INPUT MATERIAL:
-- ==== Sys2Proof/Machine/Flags.lean ====
section
/-! DEFINITION. `FR` bit by bit (spec/10_state.md R30 to R34) and the result and flags of every arithmetic instruction
(spec/40_alu.md R141 to R151). Each operation takes `a = R[rd]`, `b` the operand and the old `FR`, and answers the value for
`R[rd]` and the new `FR`; operands become integers, the exact result is computed, and it is narrowed at the end. -/

namespace Sys2Proof.Machine

/-- The bits of `FR` (R30). -/
inductive Flag where
  | c | z | s | v | e | i | g | t
deriving DecidableEq, Repr

/-- The bit a flag stands in (R30). -/
def Flag.bit : Flag → Nat
  | .c => 0
  | .z => 1
  | .s => 2
  | .v => 3
  | .e => 4
  | .i => 5
  | .g => 6
  | .t => 7

/-- `FR.X` (R30). -/
def getFlag (fr : Byte) (f : Flag) : Bool := fr.getLsbD f.bit

/-- `FR.X <- v`, the other bits kept (R32). -/
def putFlag (fr : Byte) (f : Flag) (v : Bool) : Byte :=
  if v then fr ||| BitVec.twoPow 8 f.bit else fr &&& ~~~BitVec.twoPow 8 f.bit

/-- `setZ` (R32). -/
def putZ (fr : Byte) (r : Word) : Byte := putFlag fr .z (decide (r = 0#32))

/-- `setS` (R32). -/
def putS (fr : Byte) (r : Word) : Byte := putFlag fr .s r.msb

/-- A signed result that 32 bits cannot hold (R141 to R143). -/
def signedOverflow (exact : Int) : Bool := decide (exact < -(2 ^ 31)) || decide (2 ^ 31 ≤ exact)

/-- `ADD` (R141): C the carry out of bit 31, V signed overflow. -/
def addOp (a b : Word) (fr : Byte) : Word × Byte :=
  let t := a.toNat + b.toNat
  let r := BitVec.ofNat 32 t
  (r, putFlag (putS (putZ (putFlag fr .c (decide (2 ^ 32 ≤ t))) r) r) .v (signedOverflow (a.toInt + b.toInt)))

/-- `SUB` (R142): C is not written. -/
def subOp (a b : Word) (fr : Byte) : Word × Byte :=
  let t := a.toInt - b.toInt
  let r := BitVec.ofInt 32 t
  (r, putFlag (putS (putZ fr r) r) .v (signedOverflow t))

/-- `MUL` (R143): the low 32 bits; C unsigned overflow, V signed overflow. -/
def mulOp (a b : Word) (fr : Byte) : Word × Byte :=
  let t := a.toNat * b.toNat
  let r := BitVec.ofNat 32 t
  (r, putFlag (putS (putZ (putFlag fr .c (decide (2 ^ 32 ≤ t))) r) r) .v (signedOverflow (a.toInt * b.toInt)))

/-- The quotient of R144: rounded toward zero, signed or unsigned by `DIV_SIGNED`. -/
def quotient (a b : Word) : Word :=
  if Config.divSigned then BitVec.ofInt 32 (a.toInt.tdiv b.toInt) else BitVec.ofNat 32 (a.toNat / b.toNat)

/-- `DIV` (R144): by zero sets E and changes nothing else; no trap. -/
def divOp (a b : Word) (fr : Byte) : Word × Byte :=
  if b = 0#32 then (a, putFlag fr .e true)
  else
    let r := quotient a b
    (r, putS (putZ (putFlag fr .e false) r) r)

/-- `AND` (R145): Z only. -/
def andOp (a b : Word) (fr : Byte) : Word × Byte := (a &&& b, putZ fr (a &&& b))

/-- `OR` (R146): Z only. -/
def orOp (a b : Word) (fr : Byte) : Word × Byte := (a ||| b, putZ fr (a ||| b))

/-- `XOR` (R147): Z only. -/
def xorOp (a b : Word) (fr : Byte) : Word × Byte := (a ^^^ b, putZ fr (a ^^^ b))

/-- How far a shift moves: all 32 bits of the operand, or its low five (`SHIFT_MODE`, R148). -/
def shiftAmount (b : Word) : Nat :=
  match Config.shiftMode with
  | .unbounded => b.toNat
  | .masked => b.toNat % 32

/-- `LSL` (R148): C the last bit shifted out; an amount of 0 leaves C; an amount above 32 clears it. -/
def lslOp (a b : Word) (fr : Byte) : Word × Byte :=
  let n := shiftAmount b
  if n = 0 then (a, putZ fr a)
  else if n ≤ 32 then
    let r := a <<< n
    (r, putZ (putFlag fr .c (a.getLsbD (32 - n))) r)
  else (0#32, putZ (putFlag fr .c false) 0#32)

/-- `LSR` (R149): as `LSL`, to the right, zeros entering at bit 31. -/
def lsrOp (a b : Word) (fr : Byte) : Word × Byte :=
  let n := shiftAmount b
  if n = 0 then (a, putZ fr a)
  else if n ≤ 32 then
    let r := a >>> n
    (r, putZ (putFlag fr .c (a.getLsbD (n - 1))) r)
  else (0#32, putZ (putFlag fr .c false) 0#32)

/-- Is `a` less than `b` in the order of `CMP` (`CMP_SIGNED`, R150)? -/
def cmpLess (a b : Word) : Bool :=
  if Config.cmpSigned then decide (a.toInt < b.toInt) else decide (a.toNat < b.toNat)

/-- `CMP` (R150): C equal, Z either is zero, S both negative, E greater; E is kept when they are equal. -/
def cmpFlags (a b : Word) (fr : Byte) : Byte :=
  let f1 := putFlag fr .c (decide (a = b))
  let f2 := putFlag f1 .z (decide (a = 0#32) || decide (b = 0#32))
  let f3 := putFlag f2 .s (a.msb && b.msb)
  if cmpLess b a then putFlag f3 .e true else if cmpLess a b then putFlag f3 .e false else f3

/-- `MOV` (R151): the operand, with Z and S from it. -/
def movOp (_a b : Word) (fr : Byte) : Word × Byte := (b, putS (putZ fr b) b)

end Sys2Proof.Machine
end

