-- ==== Sys2Proof/Machine/PortIo.lean ====
section
/-! DEFINITION. `IN`, `OUT` (spec/47_port_io.md). -/

namespace Sys2Proof.Machine

/-- `IN` (R236): no flag. -/
def execIn (rd : BitVec 8) (port : RegImm) (s : State) : Host.Outcome State Fault Refusal :=
  finish s (do
    let d ← gpr rd.toNat
    let p ← regImmValue s port
    requirePort s p
    .ok ((portRead s p).2.setReg d (portRead s p).1))

/-- `OUT` (R237): `R[rd]` is read; no register changes. -/
def execOut (rd : BitVec 8) (port : RegImm) (s : State) : Host.Outcome State Fault Refusal :=
  finish s (do
    let d ← gpr rd.toNat
    let p ← regImmValue s port
    requirePort s p
    .ok (portWrite s p (s.reg d)))

end Sys2Proof.Machine
end

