-- ==== Sys2Proof/Certificates/Slice0/Obligations.lean ====
section
/-! DEFINITION. The statements about the XR-32 model that are to be proved. A docstring names the rule of spec/ a statement
formalises; where a clause rests on a decision of spec/92_eei_decisions.md (D<n>) or on a choice of the model (log n), it
says so. -/

open Sys2Proof Sys2Proof.Machine

/-! ### Encoding -/

/-- Every instruction, with every operand at every value its encoding admits, decodes from its own encoding, and its
eight bytes in memory order decode to it with whatever follows left over (30_encoding.md sections 1 to 3; field
positions D5 to D8, byte order log 1). -/
def Obligations.DecodeOfEncodeIsTheInstruction : Prop :=
  ∀ i : Instr, decode (encode i) = .ok i ∧
    ∀ rest : List Byte, decodeBytes (instrBytes (encode i) ++ rest) = .ok (i, rest)

/-- No examined bit is dropped: a word that decodes is the encoding of its instruction on every bit that is neither
reserved nor unused (30_encoding.md section 2; that those bits are ignored is D9). -/
def Obligations.DecodedWordReencodes : Prop :=
  ∀ (w : InstrWord) (i : Instr), decode w = .ok i → encode i = w &&& examinedMask i

/-- The instruction is selected by bits 63:58 alone, by the table of the 40 opcodes (30_encoding.md sections 1 and 3):
a word that decodes has its instruction's `match` under the mask, every encoding has it, and whether the opcode is
invalid depends on those bits only. -/
def Obligations.OpcodeIsTopSixBits : Prop :=
  (∀ (w : InstrWord) (i : Instr), decode w = .ok i →
      w &&& 0xFC00000000000000#64 = tableMatch i ∧ opcodeOf i = w.extractLsb' 58 6) ∧
    (∀ i : Instr, HasOpcode i (tableMatch i)) ∧
    ∀ (w : InstrWord) (op : BitVec 6), decode w = .error (.invalidOpcode op) → op = w.extractLsb' 58 6 ∧
      ∀ v : InstrWord, v.extractLsb' 58 6 = op → decode v = .error (.invalidOpcode op)

/-- Which words are instructions: the allowed modes of each opcode, and a step on any other word takes `IOP`
(30_encoding.md section 2, "Addressing modes allowed per instruction"; the meaning of the modes is D7, that a disallowed
mode is as an invalid opcode D10). -/
def Obligations.OnlyAllowedModesAreInstructions : Prop :=
  (∀ w : InstrWord, (∃ i, decode w = .ok i) ↔
    let op := (w >>> 58).toNat
    let am := (w >>> 56).toNat % 4
    (0x01 ≤ op ∧ op ≤ 0x0B ∧ am ≠ 2) ∨ (0x0C ≤ op ∧ op ≤ 0x0E ∧ am = 0) ∨ (0x0F ≤ op ∧ op ≤ 0x1A) ∨
      ((op = 0x1B ∨ op = 0x1D ∨ op = 0x1F) ∧ am ≤ 1) ∨ ((op = 0x1C ∨ op = 0x1E ∨ op = 0x20 ∨ op = 0x21) ∧ am = 0) ∨
      (0x22 ≤ op ∧ op ≤ 0x26) ∨ ((op = 0x27 ∨ op = 0x28) ∧ am ≤ 1)) ∧
    ∀ (s u : State) (w : InstrWord), s.run = .running → acceptedIrq (presentedIrq s) (beginStep s) = none →
      memFetch (beginStep s) s.i0 = .ok (w, u) → (∀ i, decode w ≠ .ok i) →
      step s = closeStep (enter 0#32 0x00#8 { u with i0 := s.i0 + 8#32 }) ∧
        ∀ t, step s = .next t → t.ie1 = s.i0 + 8#32

/-- Eight words, one a family, decode to what they stand for: seven are worked encodings of 30_encoding.md section 5, and
`INC R2` is the encoding of 45_inc_dec.md. -/
def Obligations.WorkedWordsDecode : Prop :=
  decode 0x0703000010000000#64 = .ok (.add 3#8 (.addr 0x1000#32)) ∧
    decode 0x3002000000230000#64 = .ok (.zext 2#8 0x23#32) ∧
    decode 0x3E00000005060400#64 = .ok (.ldr 4#8 (.regOff 5#32 6#8)) ∧
    decode 0x4E00000003040000#64 = .ok (.beq (.regOff 3#32 4#8)) ∧
    decode 0x6DDEADBEEF000000#64 = .ok (.push (.imm 0xDEADBEEF#32)) ∧
    decode 0x8000000002000000#64 = .ok (.inc 2#32) ∧
    decode 0x9800000000000000#64 = .ok .hlt ∧
    decode 0x9D01000003F80000#64 = .ok (.portIn 1#8 (.imm 0x3F8#32))

/-! ### The step -/

/-- A step runs the instruction its fetch decodes to, with `I0` moved past it; the trap of T follows
(60_exceptions.md section 1; the order fetch, increment, execute is D3). The fetch itself changes nothing but marks in the
page table entries it used. -/
def Obligations.StepRunsTheDecodedInstruction : Prop :=
  ∀ (s u : State) (w : InstrWord) (i : Instr), s.run = .running →
    acceptedIrq (presentedIrq s) (beginStep s) = none → memFetch (beginStep s) s.i0 = .ok (w, u) → decode w = .ok i →
    (∃ ws, translateFrom (beginStep s) .fetch s.i0 8 = .ok ws ∧ AccessFrame ws [] (beginStep s) u) ∧
      step s = closeStep (trapAfter (s.fr.getLsbD 7) (exec i { u with i0 := s.i0 + 8#32 }))

/-- An undefined opcode raises `IOP` with no error code and `I0` advanced (R122): the 24 opcode values are no
instruction's, the all-zero word among them; the step enters vector 0 and `IE1` is the word's address plus 8. -/
def Obligations.InvalidOpcodeTakesIop : Prop :=
  (∀ i : Instr, opcodeOf i ≠ 0#6 ∧ (opcodeOf i).toNat < 0x29) ∧
    decode 0#64 = .error (.invalidOpcode 0#6) ∧
    ∀ (s u : State) (w : InstrWord), s.run = .running → acceptedIrq (presentedIrq s) (beginStep s) = none →
      memFetch (beginStep s) s.i0 = .ok (w, u) → ((w >>> 58).toNat = 0 ∨ 0x29 ≤ (w >>> 58).toNat) →
      (∀ i, decode w ≠ .ok i) ∧
        step s = closeStep (enter 0#32 0x00#8 { u with i0 := s.i0 + 8#32 }) ∧
        (∀ t, step s = .next t → t.ie1 = s.i0 + 8#32) ∧
        (entryRegion u.plat u.ivtr = .ram → u.mem.readWord u.ivtr ≠ 0#32 →
          ∃ t, step s = .next t ∧ t.i0 = u.mem.readWord u.ivtr ∧ t.ie0 = 0x00#8)

/-- The trap: an instruction that began with T set and entered no interrupt is followed by `BRK` from the state it left;
an instruction that entered one, or began with T clear, is not (60_exceptions.md section 4; decision D25). -/
def Obligations.TracedInstructionIsFollowedByBrk : Prop :=
  ∀ (s u t : State) (w : InstrWord) (i : Instr), s.run = .running →
    acceptedIrq (presentedIrq s) (beginStep s) = none → memFetch (beginStep s) s.i0 = .ok (w, u) → decode w = .ok i →
    exec i { u with i0 := s.i0 + 8#32 } = .next t →
    (s.fr.getLsbD 7 = true → t.intTaken = false → step s = closeStep (enter 4#32 0x00#8 t)) ∧
      (s.fr.getLsbD 7 = false ∨ t.intTaken = true → step s = .next { t with intTaken := false })

/-- A page fault of the fetch is entered with `I0` not advanced (60_exceptions.md section 3; decision D3). -/
def Obligations.FetchFaultSavesTheFetchAddress : Prop :=
  ∀ (s : State) (n : Word) (code : Byte), s.run = .running → acceptedIrq (presentedIrq s) (beginStep s) = none →
    memFetch (beginStep s) s.i0 = .error (.interrupt n code) →
    n = 1#32 ∧ code ∈ [0x00#8, 0x03#8, 0x02#8] ∧ step s = closeStep (enter 1#32 code (beginStep s)) ∧
      ∀ t, step s = .next t → t.ie1 = s.i0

YOUR ASSIGNMENT:
Output the material above exactly, but only from the line that carries "### Encoding -/" through the line that carries "(encode i) = .ok i ∧".

FINISHED EXERCISE:
/-! ### Encoding -/

/-- Every instruction, with every operand at every value its encoding admits, decodes from its own encoding, and its
eight bytes in memory order decode to it with whatever follows left over (30_encoding.md sections 1 to 3; field
positions D5 to D8, byte order log 1). -/
def Obligations.DecodeOfEncodeIsTheInstruction : Prop :=
  ∀ i : Instr, decode (encode i) = .ok i ∧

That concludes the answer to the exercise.